Prove that there exists some positive integer $X_m=X_0$ given that a function is injective

Question

Let $A$ be a finite set. Let $f:A\to A$ be an injective function from the set $A$ to itself and let $x_0$ be an element of $A$. Let $x_n$ be defined for all positive integers $n$ so that $x_n=f(x_{n-1})$ for all positive integers $n$. Prove that there exists some positive integer $m$ such that $x_m=x_0$.

Now a function is said to be injective when there is a one to one mapping. When $f : A \to A$, it means that for any element $x$ in $A$, it maps to a distinct element $y$ in $A$.

Now applying the function $x_n=f(x_{n-1})$ if $n =1$, then the function would give a result $x_0$.

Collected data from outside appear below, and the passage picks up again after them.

-- ==== Sys2Proof/Machine/Dispatch.lean ====
section
/-!
DEFINITION. One arm for every step of the opcode table: each is a direct call of its meaning.
-/

namespace Sys2Proof.Machine

open Sys2Proof
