/-- R214, R231: `cstate` at the gate. It reads the state, the status, the number of messages in the role's delivery queue and
the index of the party's next arithmetic triple, of an aborted conversation too. -/
def Sys2Proof.Claims.StateReadAtTheGate : Prop :=
  ∀ (s : State) (g : Group) (c : Conv) (reg role idx : Nat) (d : Fld),
    let arrives := s.gateArrive g.uid idx (.cstate reg d)
    let v := g.gateRole.getD reg 0
    let fails := fun (cn st role why : Nat) => s.gateFail g.uid idx .outOfTurn (gateDetail cn st role 0 why) 0 0
    (s.group? g.uid = some g → (∀ d ∈ s.pkg.waits, ¬StandsBefore s g reg d) → v = 0 ∨ s.conv? (roleConv v) = none →
      arrives = fails 0 0 0 3) ∧
    (AtGate s g reg c role → (c.role role).world ≠ g.part * 128 + g.ctx → arrives = fails c.num c.state role 6) ∧
    (AtGate s g reg c role → (c.role role).world = g.part * 128 + g.ctx →
      let reads := fun next status : Nat => arrives = s.ret g.uid idx (Result.scalar d (BitVec.ofNat 64
        (next % 2 ^ 32 * 2 ^ 32 + (c.role role).queue.length * 2 ^ 20 + status * 2 ^ 8 + c.state)))
      (c.parties.length ≤ role → reads 0 (if c.aborted then 2 else 1)) ∧
      (role < c.parties.length → c.aborted = true → reads (c.party role).nextA 2) ∧
      (∀ t ts, role < c.parties.length → c.aborted = false → (c.party role).arith = t :: ts → reads t.idx 1) ∧
      (role < c.parties.length → c.aborted = false → (c.party role).arith = [] → (c.party role).inA = none →
        reads (c.party role).nextA 1))

/-- R215, R230: `cabort` at the gate aborts the conversation and returns. The abort empties what the conversation holds. Every
receive that waits at it fails with cause 0x0D, and so does an instruction that waits at the gate by itself for its turn in
it; a `cstate`, and what waits for a role of another conversation, goes on waiting. -/
def Sys2Proof.Claims.AbortAtTheGate : Prop :=
  (∀ (s : State) (g : Group) (c : Conv) (reg role idx : Nat), InTurn s g reg c role →
    s.gateArrive g.uid idx (.cabort reg) = (s.abortBy c.num 3 (g.part * 128 + g.ctx)).ret g.uid idx Result.empty) ∧
  (∀ (s : State) (c : Conv) (cause world : Nat), s.conv? c.num = some c → c.aborted = false →
    (s.abortBy c.num cause world).conv? c.num = some { c with
      aborted := true, exchanges := []
      roles := c.roles.map fun r => { r with queue := [], recvs := [] }
      parties := c.parties.map fun p => { p with
        arith := [], bools := [], inA := none, inB := none, inT := none, accepts := [] } }) ∧
  (∀ (s : State) (c : Conv) (gone : List Nat) (h : Group) (r idx k : Nat), s.conv? c.num = some c → c.aborted = false →
    r < 4 → (h.uid, idx, k) ∈ (c.role r).recvs → s.group? h.uid = some h → h.halt = .no →
    ∃ y ∈ (s.abortConv c.num gone).s.returns, y.uid = h.uid ∧ (waitsIn h.issued idx = true → y.gen = h.gen) ∧ y.idx = idx ∧
      y.res = (Result.failed ⟨idx % 32, .convAborted, 0, 0, gateDetail c.num c.state r k 0, Cause.convAborted.replayable⟩)) ∧
  (∀ (s : State) (c : Conv) (gone : List Nat), s.conv? c.num = some c → c.aborted = false →
    let after := (s.abortConv c.num gone).s
    (∀ d ∈ s.pkg.waits, (∃ reg f, d.op = .cstate reg f) ∨ (∀ r, d.role s ≠ some (c.num, r)) → d ∈ after.pkg.waits) ∧
    (∀ (d : Delayed) (h : Group) (r : Nat), d ∈ s.pkg.waits → (∀ e ∈ s.pkg.waits, e.uid = d.uid → e = d) →
      d.role s = some (c.num, r) → (∀ reg f, d.op ≠ .cstate reg f) → s.group? d.uid = some h → h.halt = .no →
      d ∉ after.pkg.waits ∧
      ∃ y ∈ after.returns, y.uid = d.uid ∧ y.idx = d.idx ∧ y.res = (Result.failed ⟨d.idx % 32, .convAborted, 0,
        d.op.gateThreads, gateDetail c.num c.state r (stepKind d.op) 0, Cause.convAborted.replayable⟩)))
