-- ==== Sys2Proof/Laws/Exec.lean ====
section
/-!
SUPPORT. Which meaning each step of the opcode table has: one equation per constructor, so that no proof unfolds `exec`.
-/

namespace Sys2Proof.Laws

set_option Elab.async false

open Sys2Proof Sys2Proof.Machine

set_option Elab.async false
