/-- The words of an instruction of legal form are read back as it, with every operand; other steps have no word. -/
def Statement (i : Instr) : Prop :=
  if i.isWord then
    i.form = true → ∃ w1 w2, encode i = some (w1, w2) ∧ w2.isSome = i.two ∧ hasSecond w1 = i.two ∧
      ∀ x, decode w1 (w2.getD x) = .ok (i, i.two)
  else encode i = none

theorem vadd (e : Bool) (u : Bool) (d : BitVec 7) (a : BitVec 7) (b : BitVec 7) : Statement (.vadd e u d a b) := by
  intro _
  refine ⟨_, _, rfl, rfl, ?_, fun x => ?_⟩
  · simp only [hasSecond, packT_cls]; rfl
  · rw [decode_packT0 _ _ _ _ _ _ _ (by decide)]
    rfl

theorem vsub (e : Bool) (u : Bool) (d : BitVec 7) (a : BitVec 7) (b : BitVec 7) : Statement (.vsub e u d a b) := by
  intro _
  refine ⟨_, _, rfl, rfl, ?_, fun x => ?_⟩
  · simp only [hasSecond, packT_cls]; rfl
  · rw [decode_packT0 _ _ _ _ _ _ _ (by decide)]
    rfl

theorem vmul (e : Bool) (u : Bool) (d : BitVec 7) (a : BitVec 7) (b : BitVec 7) : Statement (.vmul e u d a b) := by
  intro _
  refine ⟨_, _, rfl, rfl, ?_, fun x => ?_⟩
  · simp only [hasSecond, packT_cls]; rfl
  · rw [decode_packT0 _ _ _ _ _ _ _ (by decide)]
    rfl

theorem vmulhiI (e : Bool) (u : Bool) (d : BitVec 7) (a : BitVec 7) (b : BitVec 7) : Statement (.vmulhiI e u d a b) := by
  intro _
  refine ⟨_, _, rfl, rfl, ?_, fun x => ?_⟩
  · simp only [hasSecond, packT_cls]; rfl
  · rw [decode_packT0 _ _ _ _ _ _ _ (by decide)]
    rfl

theorem vmulhiN (e : Bool) (u : Bool) (d : BitVec 7) (a : BitVec 7) (b : BitVec 7) : Statement (.vmulhiN e u d a b) := by
  intro _
  refine ⟨_, _, rfl, rfl, ?_, fun x => ?_⟩
  · simp only [hasSecond, packT_cls]; rfl
  · rw [decode_packT0 _ _ _ _ _ _ _ (by decide)]
    rfl

theorem vmac (e : Bool) (u : Bool) (d : BitVec 7) (a : BitVec 7) (b : BitVec 7) : Statement (.vmac e u d a b) := by
  intro _
  refine ⟨_, _, rfl, rfl, ?_, fun x => ?_⟩
  · simp only [hasSecond, packT_cls]; rfl
  · rw [decode_packT0 _ _ _ _ _ _ _ (by decide)]
    rfl

theorem vand (e : Bool) (u : Bool) (d : BitVec 7) (a : BitVec 7) (b : BitVec 7) : Statement (.vand e u d a b) := by
  intro _
  refine ⟨_, _, rfl, rfl, ?_, fun x => ?_⟩
  · simp only [hasSecond, packT_cls]; rfl
  · rw [decode_packT0 _ _ _ _ _ _ _ (by decide)]
    rfl

theorem vor (e : Bool) (u : Bool) (d : BitVec 7) (a : BitVec 7) (b : BitVec 7) : Statement (.vor e u d a b) := by
  intro _
  refine ⟨_, _, rfl, rfl, ?_, fun x => ?_⟩
  · simp only [hasSecond, packT_cls]; rfl
  · rw [decode_packT0 _ _ _ _ _ _ _ (by decide)]
    rfl

theorem vxor (e : Bool) (u : Bool) (d : BitVec 7) (a : BitVec 7) (b : BitVec 7) : Statement (.vxor e u d a b) := by
  intro _
  refine ⟨_, _, rfl, rfl, ?_, fun x => ?_⟩
  · simp only [hasSecond, packT_cls]; rfl
  · rw [decode_packT0 _ _ _ _ _ _ _ (by decide)]
    rfl

theorem vandn (e : Bool) (u : Bool) (d : BitVec 7) (a : BitVec 7) (b : BitVec 7) : Statement (.vandn e u d a b) := by
  intro _
  refine ⟨_, _, rfl, rfl, ?_, fun x => ?_⟩
  · simp only [hasSecond, packT_cls]; rfl
  · rw [decode_packT0 _ _ _ _ _ _ _ (by decide)]
    rfl

theorem vshl (e : Bool) (u : Bool) (d : BitVec 7) (a : BitVec 7) (b : BitVec 7) : Statement (.vshl e u d a b) := by
  intro _
  refine ⟨_, _, rfl, rfl, ?_, fun x => ?_⟩
  · simp only [hasSecond, packT_cls]; rfl
  · rw [decode_packT0 _ _ _ _ _ _ _ (by decide)]
    rfl

theorem vshrN (e : Bool) (u : Bool) (d : BitVec 7) (a : BitVec 7) (b : BitVec 7) : Statement (.vshrN e u d a b) := by
  intro _
  refine ⟨_, _, rfl, rfl, ?_, fun x => ?_⟩
  · simp only [hasSecond, packT_cls]; rfl
  · rw [decode_packT0 _ _ _ _ _ _ _ (by decide)]
    rfl

theorem vshrI (e : Bool) (u : Bool) (d : BitVec 7) (a : BitVec 7) (b : BitVec 7) : Statement (.vshrI e u d a b) := by
  intro _
  refine ⟨_, _, rfl, rfl, ?_, fun x => ?_⟩
  · simp only [hasSecond, packT_cls]; rfl
  · rw [decode_packT0 _ _ _ _ _ _ _ (by decide)]
    rfl

theorem vrotl (e : Bool) (u : Bool) (d : BitVec 7) (a : BitVec 7) (b : BitVec 7) : Statement (.vrotl e u d a b) := by
  intro _
  refine ⟨_, _, rfl, rfl, ?_, fun x => ?_⟩
  · simp only [hasSecond, packT_cls]; rfl
  · rw [decode_packT0 _ _ _ _ _ _ _ (by decide)]
    rfl

theorem vfshl (e : Bool) (u : Bool) (d : BitVec 7) (a : BitVec 7) (b : BitVec 7) : Statement (.vfshl e u d a b) := by
  intro _
  refine ⟨_, _, rfl, rfl, ?_, fun x => ?_⟩
  · simp only [hasSecond, packT_cls]; rfl
  · rw [decode_packT0 _ _ _ _ _ _ _ (by decide)]
    rfl

theorem vfshr (e : Bool) (u : Bool) (d : BitVec 7) (a : BitVec 7) (b : BitVec 7) : Statement (.vfshr e u d a b) := by
  intro _
  refine ⟨_, _, rfl, rfl, ?_, fun x => ?_⟩
  · simp only [hasSecond, packT_cls]; rfl
  · rw [decode_packT0 _ _ _ _ _ _ _ (by decide)]
    rfl

theorem vminI (e : Bool) (u : Bool) (d : BitVec 7) (a : BitVec 7) (b : BitVec 7) : Statement (.vminI e u d a b) := by
  intro _
  refine ⟨_, _, rfl, rfl, ?_, fun x => ?_⟩
  · simp only [hasSecond, packT_cls]; rfl
  · rw [decode_packT0 _ _ _ _ _ _ _ (by decide)]
    rfl

theorem vmaxI (e : Bool) (u : Bool) (d : BitVec 7) (a : BitVec 7) (b : BitVec 7) : Statement (.vmaxI e u d a b) := by
  intro _
  refine ⟨_, _, rfl, rfl, ?_, fun x => ?_⟩
  · simp only [hasSecond, packT_cls]; rfl
  · rw [decode_packT0 _ _ _ _ _ _ _ (by decide)]
    rfl

theorem vminN (e : Bool) (u : Bool) (d : BitVec 7) (a : BitVec 7) (b : BitVec 7) : Statement (.vminN e u d a b) := by
  intro _
  refine ⟨_, _, rfl, rfl, ?_, fun x => ?_⟩
  · simp only [hasSecond, packT_cls]; rfl
  · rw [decode_packT0 _ _ _ _ _ _ _ (by decide)]
    rfl

theorem vmaxN (e : Bool) (u : Bool) (d : BitVec 7) (a : BitVec 7) (b : BitVec 7) : Statement (.vmaxN e u d a b) := by
  intro _
  refine ⟨_, _, rfl, rfl, ?_, fun x => ?_⟩
  · simp only [hasSecond, packT_cls]; rfl
  · rw [decode_packT0 _ _ _ _ _ _ _ (by decide)]
    rfl

theorem vpopc (e : Bool) (u : Bool) (d : BitVec 7) (a : BitVec 7) : Statement (.vpopc e u d a) := by
  intro _
  refine ⟨_, _, rfl, rfl, ?_, fun x => ?_⟩
  · simp only [hasSecond, packT_cls]; rfl
  · rw [decode_packT0 _ _ _ _ _ _ _ (by decide)]
    rfl

theorem vclz (e : Bool) (u : Bool) (d : BitVec 7) (a : BitVec 7) : Statement (.vclz e u d a) := by
  intro _
  refine ⟨_, _, rfl, rfl, ?_, fun x => ?_⟩
  · simp only [hasSecond, packT_cls]; rfl
  · rw [decode_packT0 _ _ _ _ _ _ _ (by decide)]
    rfl

theorem vbrev (e : Bool) (u : Bool) (d : BitVec 7) (a : BitVec 7) : Statement (.vbrev e u d a) := by
  intro _
  refine ⟨_, _, rfl, rfl, ?_, fun x => ?_⟩
  · simp only [hasSecond, packT_cls]; rfl
  · rw [decode_packT0 _ _ _ _ _ _ _ (by decide)]
    rfl

theorem vceq (e : Bool) (d : BitVec 7) (a : BitVec 7) (b : BitVec 7) : Statement (.vceq e d a b) := by
  intro _
  refine ⟨_, _, rfl, rfl, ?_, fun x => ?_⟩
  · simp only [hasSecond, packT_cls]; rfl
  · rw [decode_packT0 _ _ _ _ _ _ _ (by decide)]
    rfl

theorem vcne (e : Bool) (d : BitVec 7) (a : BitVec 7) (b : BitVec 7) : Statement (.vcne e d a b) := by
  intro _
  refine ⟨_, _, rfl, rfl, ?_, fun x => ?_⟩
  · simp only [hasSecond, packT_cls]; rfl
  · rw [decode_packT0 _ _ _ _ _ _ _ (by decide)]
    rfl

theorem vcltI (e : Bool) (d : BitVec 7) (a : BitVec 7) (b : BitVec 7) : Statement (.vcltI e d a b) := by
  intro _
  refine ⟨_, _, rfl, rfl, ?_, fun x => ?_⟩
  · simp only [hasSecond, packT_cls]; rfl
  · rw [decode_packT0 _ _ _ _ _ _ _ (by decide)]
    rfl

theorem vcleI (e : Bool) (d : BitVec 7) (a : BitVec 7) (b : BitVec 7) : Statement (.vcleI e d a b) := by
  intro _
  refine ⟨_, _, rfl, rfl, ?_, fun x => ?_⟩
  · simp only [hasSecond, packT_cls]; rfl
  · rw [decode_packT0 _ _ _ _ _ _ _ (by decide)]
    rfl

theorem vcltN (e : Bool) (d : BitVec 7) (a : BitVec 7) (b : BitVec 7) : Statement (.vcltN e d a b) := by
  intro _
  refine ⟨_, _, rfl, rfl, ?_, fun x => ?_⟩
  · simp only [hasSecond, packT_cls]; rfl
  · rw [decode_packT0 _ _ _ _ _ _ _ (by decide)]
    rfl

The question is how do i prove this even thou i have show that there exists some positive integer which in this case is $1$

Answer 1

Here’s an outline of the proof.

You start with $x_0\in A$ and keep applying the function $f$ to get $x_1=f(x_0)$, $x_2=f(x_1)=f\big(f(x_0)\big)$, and so on. This generates a sequence $\langle x_0,x_1,x_2,\dots\rangle$ of elements of $A$.

Now prove by induction on $n$ that if $x_0,x_1,x_2,\dots,x_n$ are all distinct elements of $A$, then $$x_{n+1}=f(x_n)\notin\{x_1,\dots,x_n\}\;;$$ use the fact that $f$ is injective. From this you can conclude that either $x_{n+1}=x_0$, in which case you’re done, or $x_0,x_1,x_2,\dots,x_n,x_{n+1}$ are all distinct elements of $A$, and the induction can continue. Since $A$ is finite, it must stop at some point, and at that point you have your desired $m$.